TASK DESCRIPTION.
Below are entries; output exactly the lines from the one with "judgedNow : Bool := false" to the one with "privKey : Bytes := []", both included, and nothing else.

******************************

-- ==== Sys2Proof/Machine/State.lean ====
section
/-! DEFINITION. The state of the MZN1080-BW as plain data, one structure per block, its reset, and the reasons a step
can stop. A field's docstring gives what it holds, its width, the rule that names it and its value after restart;
INVENTORY.md lists the same. A default value is the field's value after restart. Counts and indices are natural
numbers and what the manual treats as bits are bit vectors. LL fields are no fields here: they are read from the
verified sections that Cfg holds (R9). -/

namespace Sys2Proof.Machine

/-- Layer memory: (address, byte) pairs, addresses strictly rising, every listed byte written since the restart. An
unlisted address has not been written (R245). -/
abbrev Memory := List Host.Cell

/-- A pixel cell (R30). -/
structure Cell where
  /-- Active drive word; 16 bits; R30; reset 0x0000. -/
  active : BitVec 16 := 0
  /-- Shadow drive word; 16 bits; R30; reset 0x0000. -/
  shadow : BitVec 16 := 0
  /-- Active trim mask; 12 bits; R30; reset 0x3FF. -/
  trim : BitVec 12 := 0x3FF
  /-- Shadow trim mask; 12 bits; R30; reset 0x3FF. -/
  shadowTrim : BitVec 12 := 0x3FF
  /-- Safe bit; 1 bit; R30; reset 0. -/
  safe : Bool := false
  /-- Isolate bit; 1 bit; R30; reset 0. -/
  isolate : Bool := false
  /-- Status NSHORT, SHORT, OPEN, bits [2:0] of the four; R30, R35; reset 0b000. -/
  status : BitVec 3 := 0
  /-- For status bit [3], UNMEAS: the last complete period judged the pixel; R35; reset 0, so that UNMEAS is 1. -/
  judgedLast : Bool := false
  /-- The period that runs has judged the pixel; R35; reset 0. -/
  judgedNow : Bool := false
  /-- A probe has judged the pixel since the last capture; R35; reset 0. -/
  probed : Bool := false
  /-- Of the findings in its status those that a probe made, bit 0 open, bit 1 short; 2 bits; R287; reset 0. -/
  probeFound : Nat := 0
  /-- The drive word sampled at the tile's last period start; 16 bits; R48; reset 0x0000 (DEDUCED, log 4: no period has started). -/
  sampled : BitVec 16 := 0
  deriving DecidableEq, Repr, Inhabited

/-- One-time programmable storage (R354, R355, R352, R392): it outlives every restart. -/
structure Otp where
  /-- Serial number; 64 bits; R352; reset DESIGN CHOICE 0 (log 7: fuses are fixed in manufacture). -/
  serial : BitVec 64 := 0
  /-- Device certificate, DER; up to 1,024 bytes; R352, R373; reset DESIGN CHOICE empty (log 7). -/
  cert : Bytes := []
  /-- Device private key; 256 bits; R352; reset DESIGN CHOICE empty (log 7). -/
  privKey : Bytes := []
  /-- Root fuses: the SHA-256 of the lamp maker's root key; 256 bits; R354, R355; reset DESIGN CHOICE 0 (log 7: unclaimed). -/
  rootHash : Bytes := []
  /-- Root fuses: the CRC-16 of that hash; 16 bits; R354; reset DESIGN CHOICE 0 (log 7: unclaimed). -/
  rootCrc : BitVec 16 := 0
  /-- The claim fuse; 1 bit; R355; reset DESIGN CHOICE 0 (log 7: unclaimed). -/
  claimed : Bool := false
  /-- Rollback fuses burnt; 0 to 64 (7 bits); R392; reset DESIGN CHOICE 0 (log 7). -/
  rollback : Nat := 0
  deriving DecidableEq, Repr

/-- What only a restart takes back: the SAFE latch, the perturbation flag and the access level. -/
structure Latches where
  /-- The SAFE latch, KEEP_STATUS.SAFE; 1 bit; R321, R323; reset 0. -/
  safe : Bool := false
  /-- KEEP_STATUS.SAFE_CAUSE; 3 bits; R323; reset 0. -/
  safeCause : BitVec 3 := 0
  /-- SEC_PERTURB.PERTURBED; 1 bit; R371, R373; reset 0. -/
  perturbed : Bool := false
  /-- SEC_PERTURB: the level at which the first perturbation took effect; 2 bits; R371, R373; reset 0. -/
  pertLevel : BitVec 2 := 0
  /-- SEC_PERTURB: it was a JTAG instruction; 1 bit; R371, R373; reset 0. -/
  pertJtag : Bool := false
  /-- SEC_PERTURB_TICK; 32 bits; R371, R373; reset 0. -/
  pertTick : Nat := 0
  /-- The access level in force, 0 OPEN to 3 VENDOR; 2 bits; R365; reset 0. -/
  level : BitVec 2 := 0
  deriving DecidableEq, Repr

******************************

SOLUTION.
  judgedNow : Bool := false
  /-- A probe has judged the pixel since the last capture; R35; reset 0. -/
  probed : Bool := false
  /-- Of the findings in its status those that a probe made, bit 0 open, bit 1 short; 2 bits; R287; reset 0. -/
  probeFound : Nat := 0
  /-- The drive word sampled at the tile's last period start; 16 bits; R48; reset 0x0000 (DEDUCED, log 4: no period has started). -/
  sampled : BitVec 16 := 0
  deriving DecidableEq, Repr, Inhabited

/-- One-time programmable storage (R354, R355, R352, R392): it outlives every restart. -/
structure Otp where
  /-- Serial number; 64 bits; R352; reset DESIGN CHOICE 0 (log 7: fuses are fixed in manufacture). -/
  serial : BitVec 64 := 0
  /-- Device certificate, DER; up to 1,024 bytes; R352, R373; reset DESIGN CHOICE empty (log 7). -/
  cert : Bytes := []
  /-- Device private key; 256 bits; R352; reset DESIGN CHOICE empty (log 7). -/
  privKey : Bytes := []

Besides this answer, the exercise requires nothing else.